Architecture and Training Approach

Timer-S1 employs a novel "Serial Scaling" strategy across three dimensions: model architecture, dataset, and training pipeline. The architecture integrates sparse TimeMoE blocks with generic TimeSTP (Serial-Token Prediction) blocks, which the researchers position as a more appropriate training objective for time series forecasting than standard next-token prediction.

The key innovation lies in the Serial-Token Prediction paradigm, which introduces serial computations to improve long-term predictions while avoiding costly rolling-style inference and error accumulation that occurs with conventional next-token prediction approaches.

Dataset and Post-Training

The team curated TimeBench, a training corpus containing one trillion time points. The dataset includes meticulous data augmentation to mitigate predictive bias across different time series domains.

The training pipeline incorporates a post-training stage with two components: continued pre-training to enhance short-term performance and long-context extension to optimize for longer time horizons.

Benchmark Performance

Evaluated on the large-scale GIFT-Eval leaderboard, Timer-S1 achieves state-of-the-art forecasting performance. The model attains the best MASE (Mean Absolute Scaled Error) and CRPS (Continuous Ranked Probability Score) scores among all pre-trained models tested.
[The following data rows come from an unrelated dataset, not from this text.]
-- ==== Sys2Proof/Laws/Ops.lean ====
section
/-! SUPPORT. For each shared operation, once, what it can answer. -/

namespace Sys2Proof.Machine

/-! ### Responses, faults, checks -/

@[simp] theorem respond_eq (d : Word) (s : State) : respond d s = .next (s.answer false d) := rfl

@[simp] theorem raise_eq (c : FaultCode) (s : State) : raise c s = .next (s.faulted c) := rfl

@[simp] theorem refuse_eq (s : State) : refuse s = .next (s.answer true (s.fault.zeroExtend 32)) := rfl

theorem unlessFaulted_of_zero {s : State} (h : s.fault = 0) (k : Result) : unlessFaulted s k = k := if_pos h

theorem unlessFaulted_of_ne {s : State} (h : s.fault ≠ 0) (k : Result) : unlessFaulted s k = refuse s := if_neg h

theorem require_of {c : Prop} [Decidable c] (h : c) (f : FaultCode) (s : State) (k : Result) :
    require c f s k = k := if_pos h

theorem require_of_not {c : Prop} [Decidable c] (h : ¬c) (f : FaultCode) (s : State) (k : Result) :
    require c f s k = raise f s := if_neg h

/-- The next state is the refusal of a faulted block (R137). -/
def Refused (s t : State) : Prop := s.fault ≠ 0 ∧ t = s.answer true (s.fault.zeroExtend 32)

/-- The next state is that of a fault taken (R136). -/
def Raised (s t : State) : Prop := s.fault = 0 ∧ ∃ c, t = s.faulted c

theorem unlessFaulted_next {s t : State} {k : Result} (h : unlessFaulted s k = .next t) :
    Refused s t ∨ (s.fault = 0 ∧ k = .next t) := by
  by_cases h0 : s.fault = 0
  · exact .inr ⟨h0, by rwa [unlessFaulted_of_zero h0] at h⟩
  · rw [unlessFaulted_of_ne h0, refuse_eq] at h
    exact .inl ⟨h0, (Host.Outcome.next.inj h).symm⟩

theorem require_next {c : Prop} [Decidable c] {f : FaultCode} {s t : State} {k : Result}
    (h : require c f s k = .next t) : (¬c ∧ t = s.faulted f) ∨ (c ∧ k = .next t) := by
  by_cases hc : c
  · exact .inr ⟨hc, by rwa [require_of hc] at h⟩
  · rw [require_of_not hc, raise_eq] at h
    exact .inl ⟨hc, (Host.Outcome.next.inj h).symm⟩

theorem orHold_next {r : Option Result} {t : State} (h : orHold r = .next t) : r = some (.next t) := by
  cases r with
  | none => cases h
  | some x => exact congrArg some h

theorem respond_next {d : Word} {s t : State} (h : respond d s = .next t) : t = s.answer false d :=
  (Host.Outcome.next.inj h).symm

theorem FaultCode.code_ne_zero (c : FaultCode) : c.code ≠ 0 := by cases c <;> decide

theorem FaultCode.code_le_seven (c : FaultCode) : c.code.toNat ≤ 7 := by cases c <;> decide

/-! ### IN -/

theorem takeBytes_eq_some {n : Nat} {inp a b : List Byte} :
    takeBytes n inp = some (a, b) ↔ inp = a ++ b ∧ a.length = n := by
  unfold takeBytes
  constructor
  · intro h
    split at h
    · next hn =>
      obtain ⟨rfl, rfl⟩ := Prod.mk.inj (Option.some.inj h)
      exact ⟨(List.take_append_drop n inp).symm, List.length_take_of_le hn⟩
    · cases h
  · rintro ⟨rfl, rfl⟩
    simp

theorem takeBytes_eq_none {n : Nat} {inp : List Byte} : takeBytes n inp = none ↔ inp.length < n := by
  unfold takeBytes
  split <;> simp <;> omega

/-! ### The register view -/

theorem register_isSome (s : State) (r : Byte) : (s.register r).isSome = decide (r.toNat ≤ 0x1B) := by
  unfold State.register
  split <;> simp_all
  omega

/-! ### Formats -/

theorem clamp_ne_zero (x : Prob) : clamp x ≠ 0 := by
  unfold clamp
  split
  · decide
  · assumption

theorem clamp_of_ne {x : Prob} (h : x ≠ 0) : clamp x = x := if_neg h

theorem saturateMass_toNat (q : Nat) : (saturateMass q).toNat = min q 65536 := by
  have h : min q 65536 < 2 ^ 17 := by omega
  simp only [saturateMass, massOne, BitVec.toNat_ofNat, Nat.mod_eq_of_lt h]

@[simp] theorem storedDist_length (v : Nat) (f : Nat → Nat) : (storedDist v f).length = v := by
  simp [storedDist]

theorem mem_storedDist_le {v : Nat} {f : Nat → Nat} {q : Mass} (h : q ∈ storedDist v f) : q.toNat ≤ 65536 := by
  obtain ⟨i, -, rfl⟩ := List.mem_map.1 h
  rw [saturateMass_toNat]
  omega

@[simp] theorem masses_length (s : State) : s.masses.length = s.vsize.toNat := by simp [State.masses]

theorem scan_index_bounds {qs : List Mass} {r : Int} {i j : Nat} (h : scan qs r i = some j) :
    i ≤ j ∧ j < i + qs.length := by
  induction qs generalizing r i with
  | nil => cases h
  | cons q qs ih =>
    simp only [scan] at h
    split at h
    · cases h
      simp
    · have := ih h
      simp only [List.length_cons]
      omega

/-! ### The coder -/

theorem normaliseE_of_settled {iv : Interval} (h : iv.settled) (n : Nat) :
    normaliseE (n + 1) iv = (topByte iv.high :: (normaliseE n iv.shift).1, (normaliseE n iv.shift).2) := if_pos h

theorem normaliseE_of_open {iv : Interval} (h : ¬iv.settled) (n : Nat) : normaliseE n iv = ([], iv) := by
  cases n with
  | zero => rfl
  | succ n => exact if_neg h

theorem normaliseD_of_settled {win : Window} (h : win.iv.settled) (n : Nat) (b : Byte) (inp : List Byte) :
    normaliseD (n + 1) win (b :: inp) = normaliseD n ⟨win.iv.shift, shiftCode win.code b⟩ inp := if_pos h

theorem normaliseD_starved {win : Window} (h : win.iv.settled) (n : Nat) : normaliseD (n + 1) win [] = none :=
  if_pos h

theorem normaliseD_of_open {win : Window} (h : ¬win.iv.settled) (n : Nat) (inp : List Byte) :
    normaliseD n win inp = some (win, inp) := by
  cases n with
  | zero => rfl
  | succ n => exact if_neg h

theorem normaliseE_length (n : Nat) (iv : Interval) : (normaliseE n iv).1.length ≤ n := by
  induction n generalizing iv with
  | zero => simp [normaliseE]
  | succ n ih =>
    simp only [normaliseE]
    split
    · simpa using ih _
    · simp

/-- `NormaliseD` removes at most `n` bytes, from the front of IN, and its bounds move as the encoder's do. -/
theorem normaliseD_some {n : Nat} {win win' : Window} {inp rest : List Byte}
    (h : normaliseD n win inp = some (win', rest)) :
    ∃ used, inp = used ++ rest ∧ used.length = (normaliseE n win.iv).1.length ∧
      win'.iv = (normaliseE n win.iv).2 := by
  induction n generalizing win inp with
  | zero =>
    obtain ⟨rfl, rfl⟩ := Prod.mk.inj (Option.some.inj h)
    exact ⟨[], rfl, rfl, rfl⟩
  | succ n ih =>
    by_cases hs : win.iv.settled
    · cases inp with
      | nil => rw [normaliseD_starved hs] at h; cases h
      | cons b bs =>
        rw [normaliseD_of_settled hs] at h
        obtain ⟨used, rfl, hl, hi⟩ := ih h
        rw [normaliseE_of_settled hs]
        exact ⟨b :: used, rfl, by simpa using hl, hi⟩
    · rw [normaliseD_of_open hs] at h
      obtain ⟨rfl, rfl⟩ := Prod.mk.inj (Option.some.inj h)
      rw [normaliseE_of_open hs]
      exact ⟨[], rfl, rfl, rfl⟩

/-- What a decoder step can answer: the bit is the comparison with the split, the bounds are the encoder's for
that bit, and the bytes removed are as many as the encoder emits. -/
theorem decodeStep_some {win win' : Window} {p : Prob} {inp rest : List Byte} {bit : Bool}
    (h : decodeStep win p inp = some (bit, win', rest)) :
    bit = decodedBit win p ∧ win'.iv = (encodeStep win.iv p bit).2 ∧
      ∃ used, inp = used ++ rest ∧ used.length = (encodeStep win.iv p bit).1.length := by
  simp only [decodeStep, Option.map_eq_some_iff, Prod.exists, Prod.mk.injEq] at h
  obtain ⟨w, r, hn, rfl, rfl, rfl⟩ := h
  obtain ⟨used, hu, hl, hi⟩ := normaliseD_some hn
  exact ⟨rfl, hi, used, hu, hl⟩

theorem decodeBit_some {s t : State} {p : Prob} {bit : Bool} (h : s.decodeBit p = some (bit, t)) :
    ∃ win rest, decodeStep s.decWindow p s.inp = some (bit, win, rest) ∧
      t = { s with dlow := win.iv.low, dhigh := win.iv.high, dcode := win.code, inp := rest } := by
  simp only [State.decodeBit, Option.map_eq_some_iff, Prod.exists, Prod.mk.injEq] at h
  obtain ⟨b, win, rest, hs, rfl, rfl⟩ := h
  exact ⟨win, rest, hs, rfl⟩

theorem decodeWalkStep_some {P : Pred} {s t : State} (h : s.decodeWalkStep P = some t) :
    ∃ bit u, (s.latch (s.prediction P s.node) s.node).decodeBit (s.prediction P s.node) = some (bit, u) ∧
      t = (u.treeStep bit).learn P s.node bit (s.prediction P s.node) := by
  simp only [State.decodeWalkStep, Option.map_eq_some_iff, Prod.exists] at h
  obtain ⟨bit, u, hd, rfl⟩ := h
  exact ⟨bit, u, hd, rfl⟩

theorem decodeWalk_succ_some {P : Pred} {n : Nat} {s t : State} (h : State.decodeWalk P (n + 1) s = some t) :
    ∃ u, s.decodeWalkStep P = some u ∧ State.decodeWalk P n u = some t :=
  Option.bind_eq_some_iff.1 h

/-! ### The command port -/

@[simp] theorem fetch_nil : fetch [] = .noCommand := rfl

theorem fetch_one_word {w : Word} (h : hasExtension w = false) (ws : List Word) :
    fetch (w :: ws) = (decode w 0).withRest ws := by simp [fetch, h]

theorem fetch_two_words {w : Word} (h : hasExtension w = true) (ext : Word) (ws : List Word) :
    fetch (w :: ext :: ws) = (decode w ext).withRest ws := by simp [fetch, h]

theorem fetch_missing_extension {w : Word} (h : hasExtension w = true) : fetch [w] = .noExtension := by
  simp [fetch, h]

/-- What a step can do: execute the command at the head of the port, or take an illegal one. -/
theorem step_next {s t : State} (h : step s = .next t) :
    (∃ i rest, fetch s.cmd = .command i rest ∧ exec i { s with cmd := rest } = .next t) ∨
    (∃ why rest, fetch s.cmd = .illegal why rest ∧ illegalCommand { s with cmd := rest } = .next t) := by
  unfold step at h
  split at h
  · cases h
  · cases h
  · next why rest hf => exact .inr ⟨why, rest, hf, h⟩
  · next i rest hf => exact .inl ⟨i, rest, hf, h⟩

theorem illegalCommand_next {s t : State} (h : illegalCommand s = .next t) : Refused s t ∨ Raised s t := by
  rcases unlessFaulted_next h with h | ⟨h0, h⟩
  · exact .inl h
  · exact .inr ⟨h0, .illegal, (Host.Outcome.next.inj h).symm⟩

end Sys2Proof.Machine
end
MASE and CRPS are standard metrics for time series forecasting accuracy. MASE measures forecast error relative to a baseline, while CRPS evaluates probabilistic forecasts by comparing predicted distributions to actual outcomes.

Release and Availability

The researchers state that Timer-S1 will be released to facilitate further research, though specific details regarding code and model availability are not yet disclosed in the abstract.

What This Means

Timer-S1 represents a step forward in scaling time series models to match the parameter counts and architectural sophistication of language models. The combination of sparse MoE architecture and Serial-Token Prediction suggests a different approach is needed for time series than for language modeling—serial nature of forecasting demands different training objectives and inference strategies. If the model is released as stated, it could serve as a foundation for downstream time series applications across finance, energy, climate, and other domains. The billion-scale parameter count and demonstrated SOTA performance indicate that time series modeling has reached the stage where massive pre-trained foundation models are becoming competitive with domain-specific approaches.